┌──

theorem exec_ld_next (f : FmtM) : exec (.ld f) s = .next (s.handOver c f.m
    ⟨.load .plain, .global, partSize (widthBytes f.d.width), partCount (widthBytes f.d.width), f.order, f.scope, f.na,
      some f.d, some f.sb.toNat⟩
    (srcWords f.base) (ea64 f.base f.off) (globalCheck (widthBytes f.d.width))
    fun _ _ => List.replicate (widthBytes f.d.width) 0) := by
  show runLoad f .global .plain _ s = _
  rw [runLoad, onTrack, h]
  rfl
theorem exec_sth_next (f : FmtM) : exec (.sth f) s = .next (s.handOver c f.m
    ⟨.store, .global, partSize 2, partCount 2, f.order, f.scope, false, none, none⟩
    (fun l => srcWords f.base l ++ dstWords f.d l) (ea64 f.base f.off) (globalCheck 2) (dataBytes f.d 2)) := by
  show runStore f .global 2 s = _
  rw [runStore, onTrack, h]
  rfl
theorem exec_stl_next (f : FmtM) : exec (.stl f) s = .next (s.handOver c f.m
    ⟨.store, .scratch, partSize (widthBytes f.d.width), partCount (widthBytes f.d.width), f.order, f.scope, false, none,
      none⟩
    (fun l => srcWords f.base l ++ dstWords f.d l) (ta32 f.base f.off)
    (fun a => scratchCheck c.team.size a (widthBytes f.d.width) (widthBytes f.d.width))
    (dataBytes f.d (widthBytes f.d.width))) := by
  show runStore f .scratch _ s = _
  rw [runStore, onTrack, h]
  rfl
theorem exec_atom_next (f : FmtA) : exec (.atom f) s = .next (s.handOver c f.m
    ⟨.atom f.aop f.ty true, .global, Ty.bitsOf f.ty / 8, 1, f.order, f.scope, false, some f.d, some 7⟩
    (fun l => srcWords f.base l ++ srcWords f.b l) (ea64 f.base 0) (globalCheck (Ty.bitsOf f.ty / 8))
    fun r l => leBytes (1 * (Ty.bitsOf f.ty / 8)) (r.operand f.b l (8 * (Ty.bitsOf f.ty / 8)))) := by
  show runAtom f .global (.atom f.aop f.ty true) true 1 s = _
  rw [runAtom, onTrack, h]
  rfl
end

/-- Settles O30: each of the four instructions hands over under the check of its space. -/
theorem addressFaults : Obligations.AddressFaults := by
  unfold Obligations.AddressFaults
  refine ⟨fun f s c h hsb hcur j hj hread hok k hk => ?_, fun f s c h hsb hcur j hj hread hok k hk => ?_,
    fun f s c h hsb hcur j hj hread hok k hk => ?_, fun f s c h hsb hcur j hj hread hok k hk => ?_⟩
  · simp only [← globalCheck_eq] at hok hk
    exact ⟨_, exec_ld_next h f, handOver_faults h hsb hcur (ofValues_ea64 _ _) (globalCheck_fits _) hj hread hok hk⟩
  · simp only [← globalCheck_eq] at hok hk
    exact ⟨_, exec_sth_next h f, handOver_faults h hsb hcur (ofValues_ea64 _ _) (globalCheck_fits _) hj hread hok hk⟩
  · simp only [← globalCheck_eq] at hok hk
    exact ⟨_, exec_atom_next h f, handOver_faults h hsb hcur (ofValues_ea64 _ _) (globalCheck_fits _) hj hread hok hk⟩
  · exact ⟨_, exec_stl_next h f, handOver_faults h hsb hcur (ofValues_ta32 _ _) (scratchCheck_fits _ _ _) hj hread hok hk⟩

end Sys2Proof.Machine
end

-- Comparisons of format K (R64, R131, R146)
section
/-! What a comparison writes, lane by lane; how two values of a float format stand; and the obligation on ICMP and FCMP. -/

namespace Sys2Proof.Machine

/-! ## A comparison (R131) -/

/-- A loop whose lanes only read finds no fault and changes no value, where their words are readable. -/
theorem laneLoop_reads {ls : List Nat} {reads : Nat → List (Bank × Nat)} {r : RegFile} (hn : ls.Nodup)
    (hr : ∀ l ∈ ls, Readable r (reads l)) :
    ∃ q, laneLoop reads (fun r _ => r) ls r = (q, none) ∧ SameVals q r := by
  have hlocal : LaneLocal ls reads (fun _ => []) fun r _ => r :=
    ⟨fun _ _ _ _ => rfl, fun _ _ _ _ _ hp => absurd hp List.not_mem_nil,
      fun _ _ _ _ _ _ hp => absurd hp List.not_mem_nil⟩
  obtain ⟨hbad, -, hvals⟩ := laneLoop_spec hlocal hn r hr
  exact ⟨_, Prod.ext rfl hbad, fun b k => hvals (b, k) fun _ _ => List.not_mem_nil⟩

/-- The bit that a comparison of format K finds for a lane (R131). -/
def compareBit (c : Ctx) (f : FmtK) (w : Nat) (cmp : Nat → Nat → Bool) (l : Nat) : Bool :=
  joinBit f.jop (cmp (c.regs.operand f.a l w) (c.regs.operand f.b l w)) ((c.k f.kj.toNat).getLsbD l)

/-- A comparison whose words are readable writes the bits of its executing lanes to kD. -/
theorem runCompare_next {s : State} {c : Ctx} (h : s.ctx = some c) {f : FmtK} (w : Nat) (cmp : Nat → Nat → Bool)
    (hr : ∀ l ∈ c.lanes, Readable c.regs (srcWords f.a l ++ srcWords f.b l)) :
    ∃ r, SameVals r c.regs ∧ runCompare s f w cmp = .next (s.regDone
      { c with grp := c.kWrite c.grp f.kd.toNat (maskOf (c.lanes.filter (compareBit c f w cmp))) (maskOf c.lanes) }
      r none 0 f.sp (laneSteps c.lanes.length)) := by
  obtain ⟨r, hloop, hvals⟩ := laneLoop_reads ((lanesOf_nodup _).filter _) hr
  have hop (x : Src) (l : Nat) : r.operand x l w = c.regs.operand x l w := operand_congr w fun p _ => hvals p.1 p.2
  have hloop' : laneLoop (fun l => srcWords f.a l ++ srcWords f.b l) (fun r _ => r) c.lanes (RegFile.of c.grp c.trk) =
    (r, none) := hloop
  refine ⟨r, hvals, ?_⟩
  simp only [runCompare, onTrack, h, hloop', hop]
  rfl

theorem kWrite_eq (c : Ctx) (g : Group) (kd : Nat) (v sel : Mask) :
    c.kWrite g kd v sel = { g with k := (c.kWrite g kd v sel).k } := rfl
theorem look_kWrite_ne (c : Ctx) (g : Group) {kd j : Nat} (hj : j ≠ kd) (v sel : Mask) :
    look 0 j (c.kWrite g kd v sel).k = look 0 j g.k := look_put_ne _ hj _ _
theorem getLsbD_kWrite (c : Ctx) (g : Group) (kd : Nat) (v sel : Mask) {l : Nat} (hl : l < 32) :
    (look 0 kd (c.kWrite g kd v sel).k).getLsbD l =
      if sel.getLsbD l = true ∧ c.frag.mask.getLsbD l = true ∧ l < g.nlanes then v.getLsbD l
      else (look 0 kd g.k).getLsbD l := by
  simp only [Ctx.kWrite, look_put_self, BitVec.getLsbD_or, BitVec.getLsbD_and, BitVec.getLsbD_not, hl, getLsbD_below]
  cases sel.getLsbD l <;> cases c.frag.mask.getLsbD l <;> by_cases hn : l < g.nlanes <;> simp [hn]

/-- A comparison writes one bit of kD for each executing lane, and changes nothing else. -/
theorem runCompare_spec {s : State} {c : Ctx} (h : s.ctx = some c) {f : FmtK} (w : Nat) (cmp : Nat → Nat → Bool)
    (hr : ∀ l ∈ c.lanes, Readable c.regs (srcWords f.a l ++ srcWords f.b l)) :
    ∃ t x, runCompare s f w cmp = .next t ∧ Only s t ∧ t.group c.g = some x ∧
      Completes s t c { c.grp with k := x.k } noWord ∧ (∀ j, j ≠ f.kd.toNat → look 0 j x.k = look 0 j c.grp.k) ∧
      ∀ l, l < 32 → (look 0 f.kd.toNat x.k).getLsbD l =
        if l ∈ c.lanes ∧ c.frag.mask.getLsbD l = true ∧ l < c.grp.nlanes then compareBit c f w cmp l
        else (look 0 f.kd.toNat c.grp.k).getLsbD l := by
  obtain ⟨r, hvals, hrun⟩ := runCompare_next h w cmp hr
  obtain ⟨honly, hcompl, ⟨x, hx, hk⟩, -⟩ := regDone_completes (written := noWord) h (kWrite_eq c c.grp f.kd.toNat
    (maskOf (c.lanes.filter (compareBit c f w cmp))) (maskOf c.lanes)) f.sp (laneSteps c.lanes.length)
    (fun b k _ _ => hvals b k) rfl
  refine ⟨_, x, hrun, honly, hx, ?_, fun j hj => ?_, fun l hl => ?_⟩
  · rw [hk]
    exact hcompl
  · rw [hk]
    exact look_kWrite_ne c c.grp hj _ _
  · rw [hk, getLsbD_kWrite _ _ _ _ _ hl, getLsbD_maskOf hl, getLsbD_maskOf hl]
    refine if_ctx_congr (and_congr_left' decide_eq_true_iff) (fun hlane => ?_) fun _ => rfl
    simp [hlane.1]
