-- ==== Sys2Proof/Machine/Screen.lean ====
section
/-! DEFINITION. The display instructions `00E0` and `Dxyn`, and the render pipeline: the pixel buffer and the frame queue
(44_display_frame.md R180 to R191). -/

namespace Sys2Proof.Machine

/-! ### Drawing (R181) -/

/-- The display so far and whether a lit pixel has been turned off. -/
abbrev Canvas := Display × Bool

/-- One sprite pixel: clipped off the display (never wrapped), else a set bit inverts the cell and collides if it was lit
(R181; decision D15: log 22). -/
def drawPixel (px py : Nat) (bit : Bool) (c : Canvas) : Canvas :=
  if px < Config.displayW ∧ py < Config.displayH ∧ bit = true then
    (c.1.put px py (!c.1.lit px py), c.2 || c.1.lit px py)
  else c

/-- One sprite byte as a row of eight pixels, bit 7 leftmost (R181; decision D14: log 22). -/
def drawRow (row : Byte) (px0 py : Nat) (c : Canvas) : Canvas :=
  (List.range 8).foldl (fun c b => drawPixel (px0 + b) py (row.getLsbD (7 - b)) c) c

/-- The sprite's bytes as rows from `py` down, the first byte on top (R181). -/
def drawRows : List Byte → Nat → Nat → Canvas → Canvas
  | [], _, _, c => c
  | row :: rows, px0, py, c => drawRows rows px0 (py + 1) (drawRow row px0 py c)

/-- `00E0` CLS (R180). -/
def execCls (s : State) : Host.Outcome State Fault Refusal :=
  .next (s.setDisplay Display.blank).advance

/-- `Dxyn` DRW Vx, Vy, n (R181): the coordinates are read before `VF` is written (40_execution_cycle.md R100), the sprite
is read from `I` on, `n = 0` draws nothing and clears `VF` (decision D16: log 22). -/
def execDrw (x y : Reg) (n : Nat) (s : State) : Host.Outcome State Fault Refusal :=
  match firstBadAddress s.i n with
  | some a => .next (s.raise .addressOutOfRange a)
  | none =>
    let c := drawRows (s.readBytes s.i.toNat n) (s.reg x).toNat (s.reg y).toNat (s.display, false)
    .next ((s.setDisplay c.1).setVF c.2).advance

/-! ### Frames (R185 to R190) -/

/-- The colour of a cell (R185; decision D27: log 9). -/
def colourOf (p : Params) (lit : Bool) : Colour := if lit then p.litColour else p.unlitColour

/-- The display rendered into a new pixel buffer: pixel `(px, py)` at entry `py * 64 + px` (R185, R186). -/
def renderFrame (p : Params) (d : Display) : Frame :=
  ⟨d.cells.map (colourOf p), (List.length_map ..).trans d.size⟩

/-- `Enqueue(P)`: append, then drop the oldest frames above `FRAME_CAP` (R188; decision D28: log 26). -/
def enqueue (cap : Nat) (q : List Frame) (f : Frame) : List Frame := (q ++ [f]).drop ((q ++ [f]).length - cap)

namespace State

/-- `ProduceFrame()` (R186). -/
def produceFrame (s : State) : State :=
  s.setFrames (enqueue s.params.frameCap s.frames (renderFrame s.params s.display))

/-- What `ConsumeFrame()` returns: the newest frame, or `none` when the queue is empty (R189; decision D28: log 26). -/
def newestFrame (s : State) : Option Frame := s.frames.getLast?

end State
end Sys2Proof.Machine
end

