/-! ### setRng -/

@[simp] theorem setRng_params (s : State) (x : Nat) : (s.setRng x).params = s.params := rfl
@[simp] theorem setRng_v (s : State) (x : Nat) : (s.setRng x).v = s.v := rfl
@[simp] theorem setRng_i (s : State) (x : Nat) : (s.setRng x).i = s.i := rfl
@[simp] theorem setRng_pc (s : State) (x : Nat) : (s.setRng x).pc = s.pc := rfl
@[simp] theorem setRng_stack (s : State) (x : Nat) : (s.setRng x).stack = s.stack := rfl
@[simp] theorem setRng_dt (s : State) (x : Nat) : (s.setRng x).dt = s.dt := rfl
@[simp] theorem setRng_st (s : State) (x : Nat) : (s.setRng x).st = s.st := rfl
@[simp] theorem setRng_keys (s : State) (x : Nat) : (s.setRng x).keys = s.keys := rfl
@[simp] theorem setRng_display (s : State) (x : Nat) : (s.setRng x).display = s.display := rfl
@[simp] theorem setRng_mem (s : State) (x : Nat) : (s.setRng x).mem = s.mem := rfl
@[simp] theorem setRng_rng (s : State) (x : Nat) : (s.setRng x).rng = x := rfl
@[simp] theorem setRng_frames (s : State) (x : Nat) : (s.setRng x).frames = s.frames := rfl
@[simp] theorem setRng_bc (s : State) (x : Nat) : (s.setRng x).bc = s.bc := rfl
@[simp] theorem setRng_runState (s : State) (x : Nat) : (s.setRng x).runState = s.runState := rfl
@[simp] theorem setRng_faultLatch (s : State) (x : Nat) : (s.setRng x).faultLatch = s.faultLatch := rfl
@[simp] theorem setRng_tickLatch (s : State) (x : Nat) : (s.setRng x).tickLatch = s.tickLatch := rfl
@[simp] theorem setRng_schedule (s : State) (x : Nat) : (s.setRng x).schedule = s.schedule := rfl
@[simp] theorem setRng_reply (s : State) (x : Nat) : (s.setRng x).reply = s.reply := rfl
@[simp] theorem setRng_stopPending (s : State) (x : Nat) : (s.setRng x).stopPending = s.stopPending := rfl
@[simp] theorem setRng_reg (s : State) (x : Nat) (r : Reg) : (s.setRng x).reg r = s.reg r := rfl
@[simp] theorem setRng_readByte (s : State) (x : Nat) (a : Nat) : (s.setRng x).readByte a = s.readByte a := rfl
@[simp] theorem setRng_cell (s : State) (x : Nat) (px py : Nat) : (s.setRng x).cell px py = s.cell px py := rfl
@[simp] theorem setRng_memBase (s : State) (x : Nat) : (s.setRng x).memBase = s.memBase := rfl

/-! ### setFrames -/

@[simp] theorem setFrames_params (s : State) (x : List Frame) : (s.setFrames x).params = s.params := rfl
@[simp] theorem setFrames_v (s : State) (x : List Frame) : (s.setFrames x).v = s.v := rfl
@[simp] theorem setFrames_i (s : State) (x : List Frame) : (s.setFrames x).i = s.i := rfl
@[simp] theorem setFrames_pc (s : State) (x : List Frame) : (s.setFrames x).pc = s.pc := rfl
@[simp] theorem setFrames_stack (s : State) (x : List Frame) : (s.setFrames x).stack = s.stack := rfl
@[simp] theorem setFrames_dt (s : State) (x : List Frame) : (s.setFrames x).dt = s.dt := rfl
@[simp] theorem setFrames_st (s : State) (x : List Frame) : (s.setFrames x).st = s.st := rfl
@[simp] theorem setFrames_keys (s : State) (x : List Frame) : (s.setFrames x).keys = s.keys := rfl
@[simp] theorem setFrames_display (s : State) (x : List Frame) : (s.setFrames x).display = s.display := rfl
@[simp] theorem setFrames_mem (s : State) (x : List Frame) : (s.setFrames x).mem = s.mem := rfl
@[simp] theorem setFrames_rng (s : State) (x : List Frame) : (s.setFrames x).rng = s.rng := rfl
@[simp] theorem setFrames_frames (s : State) (x : List Frame) : (s.setFrames x).frames = x := rfl
@[simp] theorem setFrames_bc (s : State) (x : List Frame) : (s.setFrames x).bc = s.bc := rfl
@[simp] theorem setFrames_runState (s : State) (x : List Frame) : (s.setFrames x).runState = s.runState := rfl
@[simp] theorem setFrames_faultLatch (s : State) (x : List Frame) : (s.setFrames x).faultLatch = s.faultLatch := rfl
@[simp] theorem setFrames_tickLatch (s : State) (x : List Frame) : (s.setFrames x).tickLatch = s.tickLatch := rfl
@[simp] theorem setFrames_schedule (s : State) (x : List Frame) : (s.setFrames x).schedule = s.schedule := rfl
@[simp] theorem setFrames_reply (s : State) (x : List Frame) : (s.setFrames x).reply = s.reply := rfl
@[simp] theorem setFrames_stopPending (s : State) (x : List Frame) : (s.setFrames x).stopPending = s.stopPending := rfl
@[simp] theorem setFrames_reg (s : State) (x : List Frame) (r : Reg) : (s.setFrames x).reg r = s.reg r := rfl
@[simp] theorem setFrames_readByte (s : State) (x : List Frame) (a : Nat) : (s.setFrames x).readByte a = s.readByte a := rfl
@[simp] theorem setFrames_cell (s : State) (x : List Frame) (px py : Nat) : (s.setFrames x).cell px py = s.cell px py := rfl
@[simp] theorem setFrames_memBase (s : State) (x : List Frame) : (s.setFrames x).memBase = s.memBase := rfl
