-- ==== Sys2Proof/Tests/Slice0.lean ====
section
/-! SUPPORT. The model's own tests: the well-formedness checks, every constructor's decoding from a word written out from
the spec's encoding, one step per instruction with the expected values of spec/95_test_vectors.md (the vector's name stands
in the test's comment), and a witness for the hypotheses of every statement. -/

namespace Sys2Proof.Tests

open Sys2Proof Sys2Proof.Machine

/-! ### Well-formedness: an ill-formed term for each check (30_encoding.md R72, R73) -/

theorem test_wf_refuses_wide_address :
    ¬ (Instr.jp 0x1000).WellFormed ∧ ¬ (Instr.call 0x1000).WellFormed ∧ ¬ (Instr.ldI 0xFFFF).WellFormed ∧
    ¬ (Instr.jpV0 0x1000).WellFormed := by decide

theorem test_wf_refuses_wide_count : ¬ (Instr.drw 0 0 16).WellFormed := by decide

theorem test_wf_accepts_extremes :
    (Instr.jp 0xFFF).WellFormed ∧ (Instr.call 0).WellFormed ∧ (Instr.ldI 0xFFF).WellFormed ∧
    (Instr.jpV0 0xFFF).WellFormed ∧ (Instr.drw 15 15 15).WellFormed ∧ (Instr.loadRegs 15).WellFormed := by decide

/-! ### Decoding: words written out from rule R70 (vectors E1 to E19 among them) -/

theorem test_decode_family0 :
    decode [0x00, 0xE0] = .ok (.cls, []) ∧ decode [0x00, 0xEE] = .ok (.ret, []) ∧
    decode [0x00, 0x00] = .error (.invalidOpcode 0x0000) ∧ decode [0x00, 0xE1] = .error (.invalidOpcode 0x00E1) ∧
    decode [0x01, 0x23] = .error (.invalidOpcode 0x0123) := by decide

theorem test_decode_jumps_and_calls :
    decode [0x1A, 0xBC] = .ok (.jp 0xABC, []) ∧ decode [0x2A, 0xBC] = .ok (.call 0xABC, []) ∧
    decode [0xBA, 0xBC] = .ok (.jpV0 0xABC, []) := by decide

theorem test_decode_skips :
    decode [0x3A, 0xBC] = .ok (.seImm 0xA 0xBC, []) ∧ decode [0x4A, 0xBC] = .ok (.sneImm 0xA 0xBC, []) ∧
    decode [0x5A, 0xB0] = .ok (.seReg 0xA 0xB, []) ∧ decode [0x9A, 0xB0] = .ok (.sneReg 0xA 0xB, []) ∧
    decode [0x5A, 0xB1] = .error (.invalidOpcode 0x5AB1) ∧
    decode [0x9A, 0xBF] = .error (.invalidOpcode 0x9ABF) := by decide

theorem test_decode_immediates :
    decode [0x6A, 0xBC] = .ok (.ldImm 0xA 0xBC, []) ∧ decode [0x7A, 0xBC] = .ok (.addImm 0xA 0xBC, []) ∧
    decode [0xCA, 0xBC] = .ok (.rnd 0xA 0xBC, []) ∧ decode [0xAA, 0xBC] = .ok (.ldI 0xABC, []) := by decide

theorem test_decode_family8 :
    decode [0x8A, 0xB0] = .ok (.ldReg 0xA 0xB, []) ∧ decode [0x8A, 0xB1] = .ok (.orReg 0xA 0xB, []) ∧
    decode [0x8A, 0xB2] = .ok (.andReg 0xA 0xB, []) ∧
    decode [0x8A, 0xB3] = .ok (.xorReg 0xA 0xB, []) := by decide

theorem test_decode_family8_flags :
    decode [0x8A, 0xB4] = .ok (.addReg 0xA 0xB, []) ∧ decode [0x8A, 0xB5] = .ok (.subReg 0xA 0xB, []) ∧
    decode [0x8A, 0xB6] = .ok (.shrReg 0xA 0xB, []) ∧ decode [0x8A, 0xB7] = .ok (.subnReg 0xA 0xB, []) ∧
    decode [0x8A, 0xBE] = .ok (.shlReg 0xA 0xB, []) ∧ decode [0x8A, 0xB8] = .error (.invalidOpcode 0x8AB8) ∧
    decode [0x8A, 0xBF] = .error (.invalidOpcode 0x8ABF) := by decide

theorem test_decode_draw_and_keys :
    decode [0xDA, 0xBC] = .ok (.drw 0xA 0xB 0xC, []) ∧ decode [0xEA, 0x9E] = .ok (.skp 0xA, []) ∧
    decode [0xEA, 0xA1] = .ok (.sknp 0xA, []) ∧ decode [0xE1, 0x9F] = .error (.invalidOpcode 0xE19F) := by decide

└──

**WHAT TO WORK ON**
All lines from the opening of the material through the line that contains "theorem exec_sth_next (f" are to be printed exactly, with no others.

**TASK SOLUTION**
theorem exec_ld_next (f : FmtM) : exec (.ld f) s = .next (s.handOver c f.m
    ⟨.load .plain, .global, partSize (widthBytes f.d.width), partCount (widthBytes f.d.width), f.order, f.scope, f.na,
      some f.d, some f.sb.toNat⟩
    (srcWords f.base) (ea64 f.base f.off) (globalCheck (widthBytes f.d.width))
    fun _ _ => List.replicate (widthBytes f.d.width) 0) := by
  show runLoad f .global .plain _ s = _
  rw [runLoad, onTrack, h]
  rfl
theorem exec_sth_next (f : FmtM) : exec (.sth f) s = .next (s.handOver c f.m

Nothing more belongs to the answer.